### What is being asked
Everything from the line containing "opaque Config.symbolCode : Profile" through the final line of the entries below should be repeated exactly, and nothing else.

┌─ Data for processing

-- ==== Sys2Proof/Config.lean ====
section
/-! DEFINITION. What a build of the block fixes: the four profiles, and the two OPEN parameters of
spec 00_scope.md R7 (OUT_DEPTH and SYMTAB) as constants without a body, so that no proof can lean on a
value of theirs (10_state.md R38; log entries 1 and 2). -/

namespace Sys2Proof

/-- The alphabet profiles (R3, R24). No other alphabet exists. -/
inductive Profile where
  | tiny
  | small
  | standard
  | large
deriving DecidableEq, Repr

/-- OUT_DEPTH is this plus 2, so 2 <= OUT_DEPTH <= 31 and nothing else is known of it (R7, D6; log 1). -/
opaque Config.depthAboveTwo : Fin 30

/-- The contents of `symbol_table_lut`: SYMTAB(p, i) is the value of this permutation at i. Restricted to
the indices of a profile the permutations give exactly the injective tables of R29, and nothing else is
known of it (D10; log 2; `Laws.every_injective_table_is_a_permutation`). -/
opaque Config.symbolCode : Profile → Equiv.Perm Word32

end Sys2Proof
end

└─

### Solution to this task
opaque Config.symbolCode : Profile → Equiv.Perm Word32

end Sys2Proof
end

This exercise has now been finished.